The converter transforms a raw Postman Collection (v2.0/v2.1) into a clean OpenAPI 3.0.3 document with correlated request/response examples.

Why not Postman's built-in export?

When Postman exports to OpenAPI, it loses the correlation between requests and responses. You get one request body and multiple responses, but there's no way to tell which request produced which response.

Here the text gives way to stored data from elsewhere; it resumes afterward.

/-! `State.setCluster`. -/

@[simp] theorem State.setCluster_svc (s : State) (c : Nat) (x : Cluster) : (s.setCluster c x).svc = s.svc := rfl
@[simp] theorem State.setCluster_hbmOk (s : State) (c : Nat) (x : Cluster) : (s.setCluster c x).hbmOk = s.hbmOk := rfl
@[simp] theorem State.setCluster_hbmFail (s : State) (c : Nat) (x : Cluster) : (s.setCluster c x).hbmFail = s.hbmFail := rfl
@[simp] theorem State.setCluster_svcCmd (s : State) (c : Nat) (x : Cluster) : (s.setCluster c x).svcCmd = s.svcCmd := rfl
@[simp] theorem State.setCluster_svcRes (s : State) (c : Nat) (x : Cluster) : (s.setCluster c x).svcRes = s.svcRes := rfl
@[simp] theorem State.setCluster_stages (s : State) (c : Nat) (x : Cluster) : (s.setCluster c x).stages = s.stages := rfl
@[simp] theorem State.setCluster_bootFailed (s : State) (c : Nat) (x : Cluster) : (s.setCluster c x).bootFailed = s.bootFailed := rfl
@[simp] theorem State.setCluster_bootDone (s : State) (c : Nat) (x : Cluster) : (s.setCluster c x).bootDone = s.bootDone := rfl
@[simp] theorem State.setCluster_meas (s : State) (c : Nat) (x : Cluster) : (s.setCluster c x).meas = s.meas := rfl
@[simp] theorem State.setCluster_fuseCount (s : State) (c : Nat) (x : Cluster) : (s.setCluster c x).fuseCount = s.fuseCount := rfl
@[simp] theorem State.setCluster_flash (s : State) (c : Nat) (x : Cluster) : (s.setCluster c x).flash = s.flash := rfl
@[simp] theorem State.setCluster_activeBank (s : State) (c : Nat) (x : Cluster) : (s.setCluster c x).activeBank = s.activeBank := rfl
@[simp] theorem State.setCluster_uncommitted (s : State) (c : Nat) (x : Cluster) : (s.setCluster c x).uncommitted = s.uncommitted := rfl
@[simp] theorem State.setCluster_flashBusy (s : State) (c : Nat) (x : Cluster) : (s.setCluster c x).flashBusy = s.flashBusy := rfl
@[simp] theorem State.setCluster_pendingUpdate (s : State) (c : Nat) (x : Cluster) : (s.setCluster c x).pendingUpdate = s.pendingUpdate := rfl
@[simp] theorem State.setCluster_hbmErrs (s : State) (c : Nat) (x : Cluster) : (s.setCluster c x).hbmErrs = s.hbmErrs := rfl
@[simp] theorem State.setCluster_ptBase (s : State) (c : Nat) (x : Cluster) : (s.setCluster c x).ptBase = s.ptBase := rfl
@[simp] theorem State.setCluster_ptAt (s : State) (c : Nat) (x : Cluster) : (s.setCluster c x).ptAt = s.ptAt := rfl
@[simp] theorem State.setCluster_ptStep (s : State) (c : Nat) (x : Cluster) : (s.setCluster c x).ptStep = s.ptStep := rfl
@[simp] theorem State.setCluster_ptRate (s : State) (c : Nat) (x : Cluster) : (s.setCluster c x).ptRate = s.ptRate := rfl
@[simp] theorem State.setCluster_stepping (s : State) (c : Nat) (x : Cluster) : (s.setCluster c x).stepping = s.stepping := rfl
@[simp] theorem State.setCluster_txts (s : State) (c : Nat) (x : Cluster) : (s.setCluster c x).txts = s.txts := rfl
@[simp] theorem State.setCluster_ptsel (s : State) (c : Nat) (x : Cluster) : (s.setCluster c x).ptsel = s.ptsel := rfl
@[simp] theorem State.setCluster_l2wayg (s : State) (c : Nat) (x : Cluster) : (s.setCluster c x).l2wayg = s.l2wayg := rfl
@[simp] theorem State.setCluster_mcwin (s : State) (c : Nat) (x : Cluster) : (s.setCluster c x).mcwin = s.mcwin := rfl
@[simp] theorem State.setCluster_l2sel (s : State) (c : Nat) (x : Cluster) : (s.setCluster c x).l2sel = s.l2sel := rfl
@[simp] theorem State.setCluster_qosErr (s : State) (c : Nat) (x : Cluster) : (s.setCluster c x).qosErr = s.qosErr := rfl
@[simp] theorem State.setCluster_slices (s : State) (c : Nat) (x : Cluster) : (s.setCluster c x).slices = s.slices := rfl
@[simp] theorem State.setCluster_l2 (s : State) (c : Nat) (x : Cluster) : (s.setCluster c x).l2 = s.l2 := rfl
@[simp] theorem State.setCluster_mcasts (s : State) (c : Nat) (x : Cluster) : (s.setCluster c x).mcasts = s.mcasts := rfl
@[simp] theorem State.setCluster_merged (s : State) (c : Nat) (x : Cluster) : (s.setCluster c x).merged = s.merged := rfl
@[simp] theorem State.setCluster_homeReqs (s : State) (c : Nat) (x : Cluster) : (s.setCluster c x).homeReqs = s.homeReqs := rfl
@[simp] theorem State.setCluster_slicePwr (s : State) (c : Nat) (x : Cluster) : (s.setCluster c x).slicePwr = s.slicePwr := rfl
@[simp] theorem State.setCluster_tlb1 (s : State) (c : Nat) (x : Cluster) : (s.setCluster c x).tlb1 = s.tlb1 := rfl
@[simp] theorem State.setCluster_tlb2 (s : State) (c : Nat) (x : Cluster) : (s.setCluster c x).tlb2 = s.tlb2 := rfl
@[simp] theorem State.setCluster_walkCache (s : State) (c : Nat) (x : Cluster) : (s.setCluster c x).walkCache = s.walkCache := rfl
@[simp] theorem State.setCluster_walks (s : State) (c : Nat) (x : Cluster) : (s.setCluster c x).walks = s.walks := rfl
@[simp] theorem State.setCluster_stBase (s : State) (c : Nat) (x : Cluster) : (s.setCluster c x).stBase = s.stBase := rfl
@[simp] theorem State.setCluster_scCmd (s : State) (c : Nat) (x : Cluster) : (s.setCluster c x).scCmd = s.scCmd := rfl
@[simp] theorem State.setCluster_scStat (s : State) (c : Nat) (x : Cluster) : (s.setCluster c x).scStat = s.scStat := rfl
@[simp] theorem State.setCluster_streams (s : State) (c : Nat) (x : Cluster) : (s.setCluster c x).streams = s.streams := rfl
@[simp] theorem State.setCluster_ftBase (s : State) (c : Nat) (x : Cluster) : (s.setCluster c x).ftBase = s.ftBase := rfl
@[simp] theorem State.setCluster_ftInv (s : State) (c : Nat) (x : Cluster) : (s.setCluster c x).ftInv = s.ftInv := rfl
@[simp] theorem State.setCluster_ftBusy (s : State) (c : Nat) (x : Cluster) : (s.setCluster c x).ftBusy = s.ftBusy := rfl
@[simp] theorem State.setCluster_ftFault (s : State) (c : Nat) (x : Cluster) : (s.setCluster c x).ftFault = s.ftFault := rfl
@[simp] theorem State.setCluster_ftlb (s : State) (c : Nat) (x : Cluster) : (s.setCluster c x).ftlb = s.ftlb := rfl
@[simp] theorem State.setCluster_keyCmd (s : State) (c : Nat) (x : Cluster) : (s.setCluster c x).keyCmd = s.keyCmd := rfl
@[simp] theorem State.setCluster_keyBusy (s : State) (c : Nat) (x : Cluster) : (s.setCluster c x).keyBusy = s.keyBusy := rfl
@[simp] theorem State.setCluster_keyRes (s : State) (c : Nat) (x : Cluster) : (s.setCluster c x).keyRes = s.keyRes := rfl
@[simp] theorem State.setCluster_keyGiven (s : State) (c : Nat) (x : Cluster) : (s.setCluster c x).keyGiven = s.keyGiven := rfl
@[simp] theorem State.setCluster_keyNext (s : State) (c : Nat) (x : Cluster) : (s.setCluster c x).keyNext = s.keyNext := rfl
@[simp] theorem State.setCluster_keys (s : State) (c : Nat) (x : Cluster) : (s.setCluster c x).keys = s.keys := rfl
@[simp] theorem State.setCluster_nextSerial (s : State) (c : Nat) (x : Cluster) : (s.setCluster c x).nextSerial = s.nextSerial := rfl
@[simp] theorem State.setCluster_rtBase (s : State) (c : Nat) (x : Cluster) : (s.setCluster c x).rtBase = s.rtBase := rfl
@[simp] theorem State.setCluster_pkgNum (s : State) (c : Nat) (x : Cluster) : (s.setCluster c x).pkgNum = s.pkgNum := rfl
@[simp] theorem State.setCluster_ports (s : State) (c : Nat) (x : Cluster) : (s.setCluster c x).ports = s.ports := rfl
@[simp] theorem State.setCluster_sent (s : State) (c : Nat) (x : Cluster) : (s.setCluster c x).sent = s.sent := rfl
@[simp] theorem State.setCluster_out (s : State) (c : Nat) (x : Cluster) : (s.setCluster c x).out = s.out := rfl
@[simp] theorem State.setCluster_remotes (s : State) (c : Nat) (x : Cluster) : (s.setCluster c x).remotes = s.remotes := rfl
@[simp] theorem State.setCluster_recs (s : State) (c : Nat) (x : Cluster) : (s.setCluster c x).recs = s.recs := rfl
@[simp] theorem State.setCluster_nextTag (s : State) (c : Nat) (x : Cluster) : (s.setCluster c x).nextTag = s.nextTag := rfl
@[simp] theorem State.setCluster_windows (s : State) (c : Nat) (x : Cluster) : (s.setCluster c x).windows = s.windows := rfl
@[simp] theorem State.setCluster_colls (s : State) (c : Nat) (x : Cluster) : (s.setCluster c x).colls = s.colls := rfl
@[simp] theorem State.setCluster_collIn (s : State) (c : Nat) (x : Cluster) : (s.setCluster c x).collIn = s.collIn := rfl
@[simp] theorem State.setCluster_rxTimes (s : State) (c : Nat) (x : Cluster) : (s.setCluster c x).rxTimes = s.rxTimes := rfl
@[simp] theorem State.setCluster_hpart (s : State) (c : Nat) (x : Cluster) : (s.setCluster c x).hpart = s.hpart := rfl
@[simp] theorem State.setCluster_hostLast (s : State) (c : Nat) (x : Cluster) : (s.setCluster c x).hostLast = s.hostLast := rfl
@[simp] theorem State.setCluster_hostResv (s : State) (c : Nat) (x : Cluster) : (s.setCluster c x).hostResv = s.hostResv := rfl
@[simp] theorem State.setCluster_hostHeld (s : State) (c : Nat) (x : Cluster) : (s.setCluster c x).hostHeld = s.hostHeld := rfl
@[simp] theorem State.setCluster_hostWait (s : State) (c : Nat) (x : Cluster) : (s.setCluster c x).hostWait = s.hostWait := rfl
@[simp] theorem State.setCluster_mem (s : State) (c : Nat) (x : Cluster) : (s.setCluster c x).mem = s.mem := rfl
@[simp] theorem State.setCluster_hist (s : State) (c : Nat) (x : Cluster) : (s.setCluster c x).hist = s.hist := rfl
@[simp] theorem State.setCluster_wseq (s : State) (c : Nat) (x : Cluster) : (s.setCluster c x).wseq = s.wseq := rfl
@[simp] theorem State.setCluster_wb (s : State) (c : Nat) (x : Cluster) : (s.setCluster c x).wb = s.wb := rfl
@[simp] theorem State.setCluster_ktag (s : State) (c : Nat) (x : Cluster) : (s.setCluster c x).ktag = s.ktag := rfl
@[simp] theorem State.setCluster_blobs (s : State) (c : Nat) (x : Cluster) : (s.setCluster c x).blobs = s.blobs := rfl
@[simp] theorem State.setCluster_nextBlob (s : State) (c : Nat) (x : Cluster) : (s.setCluster c x).nextBlob = s.nextBlob := rfl
@[simp] theorem State.setCluster_stores (s : State) (c : Nat) (x : Cluster) : (s.setCluster c x).stores = s.stores := rfl
@[simp] theorem State.setCluster_nextStore (s : State) (c : Nat) (x : Cluster) : (s.setCluster c x).nextStore = s.nextStore := rfl
@[simp] theorem State.setCluster_sram (s : State) (c : Nat) (x : Cluster) : (s.setCluster c x).sram = s.sram := rfl
@[simp] theorem State.setCluster_absentLines (s : State) (c : Nat) (x : Cluster) : (s.setCluster c x).absentLines = s.absentLines := rfl
@[simp] theorem State.setCluster_clusters (s : State) (c : Nat) (x : Cluster) : (s.setCluster c x).clusters = SMap.put s.clusters c x := rfl
@[simp] theorem State.setCluster_banks (s : State) (c : Nat) (x : Cluster) : (s.setCluster c x).banks = s.banks := rfl
@[simp] theorem State.setCluster_parts (s : State) (c : Nat) (x : Cluster) : (s.setCluster c x).parts = s.parts := rfl
@[simp] theorem State.setCluster_launches (s : State) (c : Nat) (x : Cluster) : (s.setCluster c x).launches = s.launches := rfl
@[simp] theorem State.setCluster_teams (s : State) (c : Nat) (x : Cluster) : (s.setCluster c x).teams = s.teams := rfl
@[simp] theorem State.setCluster_groups (s : State) (c : Nat) (x : Cluster) : (s.setCluster c x).groups = s.groups := rfl
@[simp] theorem State.setCluster_chans (s : State) (c : Nat) (x : Cluster) : (s.setCluster c x).chans = s.chans := rfl
@[simp] theorem State.setCluster_nextUid (s : State) (c : Nat) (x : Cluster) : (s.setCluster c x).nextUid = s.nextUid := rfl
@[simp] theorem State.setCluster_rotation (s : State) (c : Nat) (x : Cluster) : (s.setCluster c x).rotation = s.rotation := rfl
@[simp] theorem State.setCluster_scalarIssues (s : State) (c : Nat) (x : Cluster) : (s.setCluster c x).scalarIssues = s.scalarIssues := rfl
@[simp] theorem State.setCluster_replies (s : State) (c : Nat) (x : Cluster) : (s.setCluster c x).replies = s.replies := rfl
@[simp] theorem State.setCluster_negotiated (s : State) (c : Nat) (x : Cluster) : (s.setCluster c x).negotiated = s.negotiated := rfl
@[simp] theorem State.setCluster_reports (s : State) (c : Nat) (x : Cluster) : (s.setCluster c x).reports = s.reports := rfl
@[simp] theorem State.setCluster_profiles (s : State) (c : Nat) (x : Cluster) : (s.setCluster c x).profiles = s.profiles := rfl
@[simp] theorem State.setCluster_agenda (s : State) (c : Nat) (x : Cluster) : (s.setCluster c x).agenda = s.agenda := rfl
@[simp] theorem State.setCluster_cur (s : State) (c : Nat) (x : Cluster) : (s.setCluster c x).cur = s.cur := rfl
@[simp] theorem State.setCluster_second (s : State) (c : Nat) (x : Cluster) : (s.setCluster c x).second = s.second := rfl
@[simp] theorem State.setCluster_waiting (s : State) (c : Nat) (x : Cluster) : (s.setCluster c x).waiting = s.waiting := rfl
@[simp] theorem State.setCluster_served (s : State) (c : Nat) (x : Cluster) : (s.setCluster c x).served = s.served := rfl
@[simp] theorem State.setCluster_now (s : State) (c : Nat) (x : Cluster) : (s.setCluster c x).now = s.now := rfl
@[simp] theorem State.setCluster_fresh (s : State) (c : Nat) (x : Cluster) : (s.setCluster c x).fresh = s.fresh := rfl
@[simp] theorem State.setCluster_stuck (s : State) (c : Nat) (x : Cluster) : (s.setCluster c x).stuck = s.stuck := rfl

The converter solves this by reading the originalRequest stored inside each saved response in the raw collection JSON.

Usage

ts
import { convertCollection } from 'openapi-normalizer';

const openapi = convertCollection(postmanCollection);

Options

Pass a ConvertOptions object as the second argument:

ts
import { convertCollection } from 'openapi-normalizer';

const openapi = convertCollection(collection, {
  inferRequired: true,
  inferFormats: true,
  operationIdStyle: 'kebab-case',
  tagFromFolder: false,
  defaultContentType: 'application/json',
});
OptionTypeDefaultDescription
inferRequiredbooleanfalseMark properties present in ALL examples as required
inferFormatsbooleanfalseDetect string formats (uuid, date-time, email, uri, etc.)
tagFromFolderbooleantrueUse Postman folder names as OpenAPI tags
operationIdStyle'camelCase' | 'snake_case' | 'kebab-case''camelCase'Style for generated operationIds
defaultContentTypestring'application/json'Fallback Content-Type when none can be detected

Auth Mapping

If the Postman Collection has a top-level auth object, the converter maps it to an OpenAPI securitySchemes entry and applies it globally:

Postman auth.typeOpenAPI Security Scheme
bearer{ type: 'http', scheme: 'bearer' }
basic{ type: 'http', scheme: 'basic' }
apikey{ type: 'apiKey', in: 'header', name: 'X-API-Key' }
oauth2{ type: 'oauth2', flows: { implicit: { ... } } }

What it produces

  • OpenAPI 3.0.3 compliant output
  • Correlated named examples — same key in requestBody.examples and response.examples
  • Inferred schemas from all request/response payloads (merged across examples)
  • Tags from folder structure — Postman folders become OpenAPI tags
  • OperationIds from request names — e.g. master/getStatemasterGetstate
  • Server variables becomes annotated server entry

Correlated examples

This is the key feature. Given a Postman request with two saved responses:

Saved ResponseRequest BodyResponse Body
"Success"{"id": 1}{"status": "ok"}
"Not Found"{"id": 999}{"error": "not found"}

The converter produces:

json
{
  "requestBody": {
    "content": {
      "application/json": {
        "schema": { "type": "object", "properties": { "id": { "type": "integer" } } },
        "examples": {
          "Success": { "value": { "id": 1 } },
          "Not_Found": { "value": { "id": 999 } }
        }
      }
    }
  },
  "responses": {
    "200": {
      "content": {
        "application/json": {
          "schema": { "...": "..." },
          "examples": {
            "Success": { "value": { "status": "ok" } },
            "Not_Found": { "value": { "error": "not found" } }
          }
        }
      }
    }
  }
}

Tools like Swagger UI, Stoplight, and Redocly can use the matching keys to display the full request ↔ response pair for each scenario.

Supported body modes

Postman modeOpenAPI media type
raw (JSON)application/json
formdatamultipart/form-data
urlencodedapplication/x-www-form-urlencoded

Folder → Tag mapping

Postman collection folders map directly to OpenAPI tags:

📁 Users/
  📄 createUser    → tags: ["Users"]
  📄 getUser       → tags: ["Users"]
📁 Orders/
  📁 Admin/
    📄 listOrders  → tags: ["Orders", "Admin"]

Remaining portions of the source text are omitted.